*** Provided records Section Begins ***
-- ==== Sys2Proof/Laws/MemoryFrame.lean ====
section
/-! SUPPORT. Who leaves memory alone: one lemma for each operation of the model that stores nothing, and for the rows that
take an operation, the same of what they are given. -/

namespace Sys2Proof.Machine
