/-- Settles O47: each move by what its row comes to. -/
theorem landingMoves : Obligations.LandingMoves := by
  intro l s r slot
  refine ⟨fun k x due found => ?spill, fun x j moving job spill reading left voided inside unslotted => ?read,
    fun j alone kind voided left settled waits => ?ack, fun e x due found => ?refill,
    fun x j moving job refill left voided written inside unslotted => ?done⟩
  case spill =>
    obtain ⟨new, jobs, nextId, ush, lines, start⟩ := spillStart_of_due due found
    have ring := ring_moving (s := s) (t := spillStart l s) (l := l) (by rw [start])
    have slots (i : Nat) : slot (spillStart l s) i = (r.slots.modify k fun x => { x with tag := .spilling })[i]? :=
      congrArg (fun r : Ring => r.slots[i]?) ring
    refine ⟨spillStart l s, s.nextId + 1, rfl, (slots k).trans (getElem?_modify_same found _),
      fun i other => (slots i).trans (getElem?_modify_other other _), by rw [ring], by rw [start], ⟨new, by rw [start], ?_, ?_⟩,
      by rw [start], _, by rw [start], ?_, ?_⟩
    · exact (map_unnumbered lines fun _ => rfl).trans (askLines_pieces ..)
    · refine forall_unnumbered lines (fun q mem => ?_) fun q own => own
      obtain ⟨own, -, unit, entry, wr⟩ := mem_readLines mem
      exact ⟨own, unit, wr, entry⟩
    · rw [List.map_map]
      rfl
    · intro y mem
      obtain ⟨p, -, rfl⟩ := List.mem_map.mp mem
      exact ⟨rfl, rfl⟩
  case read =>
    obtain ⟨range, jobs, xfer, done⟩ := spillReadDone_of_read moving job left voided unslotted spill reading
    have ring : (spillReadDone l s).ring l = { s.ring l with
        slots := (s.ring l).slots.modify x.slot fun _ => emptySlot, region := (s.ring l).region ++ [(x.entry, false)], xfer := xfer } := by
      rw [done, modRing_ring, if_pos rfl, ring_moved (congrArg Land.rings (countEvt_land ..))]
    have slots (i : Nat) : slot (spillReadDone l s) i = (r.slots.modify x.slot fun _ => emptySlot)[i]? :=
      congrArg (fun r : Ring => r.slots[i]?) ring
    refine ⟨spillReadDone l s, rfl, (slots x.slot).trans (getElem?_modify_const inside _),
      fun i other => (slots i).trans (getElem?_modify_other other _), by rw [ring], ?_, ?_⟩
    · rw [done]
      exact congrArg Land.spills (countEvt_land ..)
    · rw [done, modRing_mem, countEvt_mem]
      rfl
  case ack =>
    obtain ⟨xfer, ack⟩ := spillAck_of_settled alone kind voided left settled waits
    have ring : (spillAck l s).ring l = { s.ring l with
        region := r.region.map fun p => if p.1.toNat = j.top then (p.1, true) else p, xfer := xfer } := by
      rw [ack]
      exact (modRing_ring l l (fun q => { q with
        region := q.region.map fun p => if p.1.toNat = j.top then (p.1, true) else p, xfer := xfer }) s).trans (if_pos rfl)
    refine ⟨spillAck l s, rfl, ?_, by rw [ring], by rw [ring], ?_⟩
    · rw [ack]
      refine (congrArg (List.filter _) alone : _ = _).trans ?_
      simp
    · rw [ack]
      rfl
  case refill =>
    obtain ⟨jobs, nextId, ush, start⟩ := refillStart_of_due due
    have ring := ring_moving (s := s) (t := refillStart l s) (l := l) (by rw [start])
    have slots (i : Nat) : slot (refillStart l s) i =
        (r.slots.modify (r.slotFor e) fun x => { x with tag := .refilling, entry := e })[i]? :=
      congrArg (fun r : Ring => r.slots[i]?) ring
    refine ⟨refillStart l s, s.nextId + 1, rfl, (slots _).trans (getElem?_modify_same found _),
      fun i other => (slots i).trans (getElem?_modify_other other _), by rw [ring], by rw [start], by rw [start], by rw [start],
      _, by rw [start], ?_, ?_⟩
    · rw [List.map_map]
      rfl
    · intro y mem
      obtain ⟨p, -, rfl⟩ := List.mem_map.mp mem
      rfl
  case done =>
    obtain ⟨range, jobs, done⟩ := refillDone_of_written moving job left voided unslotted refill written
    have ring := ring_moved (s := s) (t := refillDone l s) (l := l) (by rw [done])
    have slots (i : Nat) : slot (refillDone l s) i = (r.slots.modify x.slot fun _ => ⟨.full, x.entry, 0, 0, true⟩)[i]? :=
      congrArg (fun r : Ring => r.slots[i]?) ring
    exact ⟨refillDone l s, rfl, (slots x.slot).trans (getElem?_modify_const inside _),
      fun i other => (slots i).trans (getElem?_modify_other other _), by rw [ring], by rw [ring], by rw [done], by rw [done]⟩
*** Provided records Section Ends ***
Each of the records above is to be copied exactly.

» **Result of the exercise**
-- ==== Sys2Proof/Laws/MemoryFrame.lean ====
section
/-! SUPPORT. Who leaves memory alone: one lemma for each operation of the model that stores nothing, and for the rows that
take an operation, the same of what they are given. -/

namespace Sys2Proof.Machine
/-- Settles O47: each move by what its row comes to. -/
theorem landingMoves : Obligations.LandingMoves := by
  intro l s r slot
  refine ⟨fun k x due found => ?spill, fun x j moving job spill reading left voided inside unslotted => ?read,
    fun j alone kind voided left settled waits => ?ack, fun e x due found => ?refill,
    fun x j moving job refill left voided written inside unslotted => ?done⟩
  case spill =>
    obtain ⟨new, jobs, nextId, ush, lines, start⟩ := spillStart_of_due due found
    have ring := ring_moving (s := s) (t := spillStart l s) (l := l) (by rw [start])
    have slots (i : Nat) : slot (spillStart l s) i = (r.slots.modify k fun x => { x with tag := .spilling })[i]? :=
      congrArg (fun r : Ring => r.slots[i]?) ring
    refine ⟨spillStart l s, s.nextId + 1, rfl, (slots k).trans (getElem?_modify_same found _),
      fun i other => (slots i).trans (getElem?_modify_other other _), by rw [ring], by rw [start], ⟨new, by rw [start], ?_, ?_⟩,
      by rw [start], _, by rw [start], ?_, ?_⟩
    · exact (map_unnumbered lines fun _ => rfl).trans (askLines_pieces ..)
    · refine forall_unnumbered lines (fun q mem => ?_) fun q own => own
      obtain ⟨own, -, unit, entry, wr⟩ := mem_readLines mem
      exact ⟨own, unit, wr, entry⟩
    · rw [List.map_map]
      rfl
    · intro y mem
      obtain ⟨p, -, rfl⟩ := List.mem_map.mp mem
      exact ⟨rfl, rfl⟩
  case read =>
    obtain ⟨range, jobs, xfer, done⟩ := spillReadDone_of_read moving job left voided unslotted spill reading
    have ring : (spillReadDone l s).ring l = { s.ring l with
        slots := (s.ring l).slots.modify x.slot fun _ => emptySlot, region := (s.ring l).region ++ [(x.entry, false)], xfer := xfer } := by
      rw [done, modRing_ring, if_pos rfl, ring_moved (congrArg Land.rings (countEvt_land ..))]
    have slots (i : Nat) : slot (spillReadDone l s) i = (r.slots.modify x.slot fun _ => emptySlot)[i]? :=
      congrArg (fun r : Ring => r.slots[i]?) ring
    refine ⟨spillReadDone l s, rfl, (slots x.slot).trans (getElem?_modify_const inside _),
      fun i other => (slots i).trans (getElem?_modify_other other _), by rw [ring], ?_, ?_⟩
    · rw [done]
      exact congrArg Land.spills (countEvt_land ..)
    · rw [done, modRing_mem, countEvt_mem]
      rfl
  case ack =>
    obtain ⟨xfer, ack⟩ := spillAck_of_settled alone kind voided left settled waits
    have ring : (spillAck l s).ring l = { s.ring l with
        region := r.region.map fun p => if p.1.toNat = j.top then (p.1, true) else p, xfer := xfer } := by
      rw [ack]
      exact (modRing_ring l l (fun q => { q with
        region := q.region.map fun p => if p.1.toNat = j.top then (p.1, true) else p, xfer := xfer }) s).trans (if_pos rfl)
    refine ⟨spillAck l s, rfl, ?_, by rw [ring], by rw [ring], ?_⟩
    · rw [ack]
      refine (congrArg (List.filter _) alone : _ = _).trans ?_
      simp
    · rw [ack]
      rfl
  case refill =>
    obtain ⟨jobs, nextId, ush, start⟩ := refillStart_of_due due
    have ring := ring_moving (s := s) (t := refillStart l s) (l := l) (by rw [start])
    have slots (i : Nat) : slot (refillStart l s) i =
        (r.slots.modify (r.slotFor e) fun x => { x with tag := .refilling, entry := e })[i]? :=
      congrArg (fun r : Ring => r.slots[i]?) ring
    refine ⟨refillStart l s, s.nextId + 1, rfl, (slots _).trans (getElem?_modify_same found _),
      fun i other => (slots i).trans (getElem?_modify_other other _), by rw [ring], by rw [start], by rw [start], by rw [start],
      _, by rw [start], ?_, ?_⟩
    · rw [List.map_map]
      rfl
    · intro y mem
      obtain ⟨p, -, rfl⟩ := List.mem_map.mp mem
      rfl
  case done =>
    obtain ⟨range, jobs, done⟩ := refillDone_of_written moving job left voided unslotted refill written
    have ring := ring_moved (s := s) (t := refillDone l s) (l := l) (by rw [done])
    have slots (i : Nat) : slot (refillDone l s) i = (r.slots.modify x.slot fun _ => ⟨.full, x.entry, 0, 0, true⟩)[i]? :=
      congrArg (fun r : Ring => r.slots[i]?) ring
    exact ⟨refillDone l s, rfl, (slots x.slot).trans (getElem?_modify_const inside _),
      fun i other => (slots i).trans (getElem?_modify_other other _), by rw [ring], by rw [ring], by rw [done], by rw [done]⟩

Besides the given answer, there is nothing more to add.